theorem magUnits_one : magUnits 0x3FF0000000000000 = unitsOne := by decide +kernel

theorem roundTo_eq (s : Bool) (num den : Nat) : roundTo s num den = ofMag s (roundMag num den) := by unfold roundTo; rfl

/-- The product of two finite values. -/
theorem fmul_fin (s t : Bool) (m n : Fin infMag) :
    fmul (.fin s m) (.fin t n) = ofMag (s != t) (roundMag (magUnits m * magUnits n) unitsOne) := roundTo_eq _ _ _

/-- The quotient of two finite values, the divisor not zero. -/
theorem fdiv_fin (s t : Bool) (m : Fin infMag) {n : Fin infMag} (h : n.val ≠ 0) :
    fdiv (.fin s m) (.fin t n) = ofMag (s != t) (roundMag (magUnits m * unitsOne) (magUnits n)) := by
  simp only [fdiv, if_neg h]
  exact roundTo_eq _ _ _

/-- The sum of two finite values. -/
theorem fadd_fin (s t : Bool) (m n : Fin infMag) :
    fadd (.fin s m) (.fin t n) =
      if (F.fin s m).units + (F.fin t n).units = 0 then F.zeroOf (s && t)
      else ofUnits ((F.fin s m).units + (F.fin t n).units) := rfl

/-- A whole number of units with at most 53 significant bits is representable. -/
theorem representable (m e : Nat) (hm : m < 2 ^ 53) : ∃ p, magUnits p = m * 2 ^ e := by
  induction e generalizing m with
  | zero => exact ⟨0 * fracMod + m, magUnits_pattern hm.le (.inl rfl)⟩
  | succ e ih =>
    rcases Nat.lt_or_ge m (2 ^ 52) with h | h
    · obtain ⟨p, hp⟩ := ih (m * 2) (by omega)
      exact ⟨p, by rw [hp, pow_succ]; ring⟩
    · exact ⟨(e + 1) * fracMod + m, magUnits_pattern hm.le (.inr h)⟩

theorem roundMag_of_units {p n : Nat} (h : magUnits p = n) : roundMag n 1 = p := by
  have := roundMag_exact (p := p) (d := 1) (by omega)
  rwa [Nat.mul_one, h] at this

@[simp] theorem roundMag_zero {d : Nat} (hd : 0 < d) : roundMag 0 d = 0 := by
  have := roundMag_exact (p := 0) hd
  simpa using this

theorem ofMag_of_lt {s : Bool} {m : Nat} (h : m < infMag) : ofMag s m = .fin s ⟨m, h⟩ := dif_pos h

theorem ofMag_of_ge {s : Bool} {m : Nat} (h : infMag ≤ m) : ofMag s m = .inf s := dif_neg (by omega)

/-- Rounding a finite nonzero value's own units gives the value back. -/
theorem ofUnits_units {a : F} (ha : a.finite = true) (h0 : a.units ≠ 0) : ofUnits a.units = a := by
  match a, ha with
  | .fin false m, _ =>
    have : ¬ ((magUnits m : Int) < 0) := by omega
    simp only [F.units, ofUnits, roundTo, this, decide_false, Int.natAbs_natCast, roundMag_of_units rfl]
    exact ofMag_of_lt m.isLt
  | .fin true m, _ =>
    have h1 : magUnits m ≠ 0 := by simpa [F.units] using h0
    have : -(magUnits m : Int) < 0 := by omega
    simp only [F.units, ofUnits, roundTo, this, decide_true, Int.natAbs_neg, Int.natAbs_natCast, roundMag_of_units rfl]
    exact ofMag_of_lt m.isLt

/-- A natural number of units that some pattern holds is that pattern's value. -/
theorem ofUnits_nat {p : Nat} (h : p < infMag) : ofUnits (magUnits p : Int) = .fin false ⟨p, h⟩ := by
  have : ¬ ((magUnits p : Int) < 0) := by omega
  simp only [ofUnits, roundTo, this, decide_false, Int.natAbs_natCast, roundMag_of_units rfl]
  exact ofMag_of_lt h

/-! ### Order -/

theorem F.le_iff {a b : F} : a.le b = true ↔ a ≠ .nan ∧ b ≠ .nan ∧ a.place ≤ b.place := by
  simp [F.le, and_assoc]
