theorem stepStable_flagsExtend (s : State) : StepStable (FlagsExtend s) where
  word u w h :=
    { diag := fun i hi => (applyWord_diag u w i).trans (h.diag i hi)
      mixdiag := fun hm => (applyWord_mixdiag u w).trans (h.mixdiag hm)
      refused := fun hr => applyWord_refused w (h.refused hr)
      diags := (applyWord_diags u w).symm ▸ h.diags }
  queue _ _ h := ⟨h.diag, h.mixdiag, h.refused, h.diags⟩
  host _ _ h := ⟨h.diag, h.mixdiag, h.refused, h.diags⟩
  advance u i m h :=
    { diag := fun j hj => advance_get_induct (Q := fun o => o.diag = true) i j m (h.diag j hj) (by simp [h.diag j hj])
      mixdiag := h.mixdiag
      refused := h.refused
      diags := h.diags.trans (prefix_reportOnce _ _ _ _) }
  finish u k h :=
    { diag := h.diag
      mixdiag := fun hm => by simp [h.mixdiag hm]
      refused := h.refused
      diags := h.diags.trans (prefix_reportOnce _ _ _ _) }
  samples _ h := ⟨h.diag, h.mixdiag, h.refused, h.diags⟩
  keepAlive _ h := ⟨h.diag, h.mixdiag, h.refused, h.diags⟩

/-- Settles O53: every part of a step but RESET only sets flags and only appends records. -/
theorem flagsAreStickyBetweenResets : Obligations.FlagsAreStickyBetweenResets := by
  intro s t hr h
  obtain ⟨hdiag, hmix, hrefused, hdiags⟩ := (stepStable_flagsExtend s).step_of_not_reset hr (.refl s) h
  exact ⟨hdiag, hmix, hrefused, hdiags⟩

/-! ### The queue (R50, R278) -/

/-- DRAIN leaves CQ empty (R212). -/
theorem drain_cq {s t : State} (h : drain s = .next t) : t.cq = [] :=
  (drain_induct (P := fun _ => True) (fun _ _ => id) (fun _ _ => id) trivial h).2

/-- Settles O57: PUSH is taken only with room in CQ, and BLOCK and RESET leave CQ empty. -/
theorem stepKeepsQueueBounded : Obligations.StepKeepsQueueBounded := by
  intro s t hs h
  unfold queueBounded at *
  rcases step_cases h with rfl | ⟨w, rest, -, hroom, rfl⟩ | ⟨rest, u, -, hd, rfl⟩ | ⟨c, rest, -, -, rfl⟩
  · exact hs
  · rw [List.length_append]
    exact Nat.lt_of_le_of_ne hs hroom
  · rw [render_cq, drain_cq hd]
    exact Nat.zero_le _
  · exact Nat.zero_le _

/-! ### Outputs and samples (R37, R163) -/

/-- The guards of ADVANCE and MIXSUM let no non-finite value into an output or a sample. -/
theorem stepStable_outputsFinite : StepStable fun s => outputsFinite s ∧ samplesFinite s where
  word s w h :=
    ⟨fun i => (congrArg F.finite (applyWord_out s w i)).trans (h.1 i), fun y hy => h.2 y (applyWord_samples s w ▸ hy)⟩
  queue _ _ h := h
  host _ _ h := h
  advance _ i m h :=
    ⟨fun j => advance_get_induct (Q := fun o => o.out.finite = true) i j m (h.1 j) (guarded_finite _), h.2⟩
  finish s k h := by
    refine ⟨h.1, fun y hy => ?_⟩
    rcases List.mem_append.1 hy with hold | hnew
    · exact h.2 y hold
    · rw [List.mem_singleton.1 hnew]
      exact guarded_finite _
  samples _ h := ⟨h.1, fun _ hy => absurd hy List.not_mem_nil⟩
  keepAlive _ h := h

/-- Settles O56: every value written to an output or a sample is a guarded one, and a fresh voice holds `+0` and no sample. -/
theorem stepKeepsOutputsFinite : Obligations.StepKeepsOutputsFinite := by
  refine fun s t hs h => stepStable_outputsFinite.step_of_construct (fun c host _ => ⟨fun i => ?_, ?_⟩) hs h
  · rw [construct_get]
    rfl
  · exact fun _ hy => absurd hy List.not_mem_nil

***

WHAT YOU NEED TO DO> Beginning at the top of the entries above, output each line exactly, and end with the line in which "theorem fmul_fin (s" appears.

SOLUTION FOR THIS TASK>
theorem magUnits_one : magUnits 0x3FF0000000000000 = unitsOne := by decide +kernel

theorem roundTo_eq (s : Bool) (num den : Nat) : roundTo s num den = ofMag s (roundMag num den) := by unfold roundTo; rfl

/-- The product of two finite values. -/
theorem fmul_fin (s t : Bool) (m n : Fin infMag) :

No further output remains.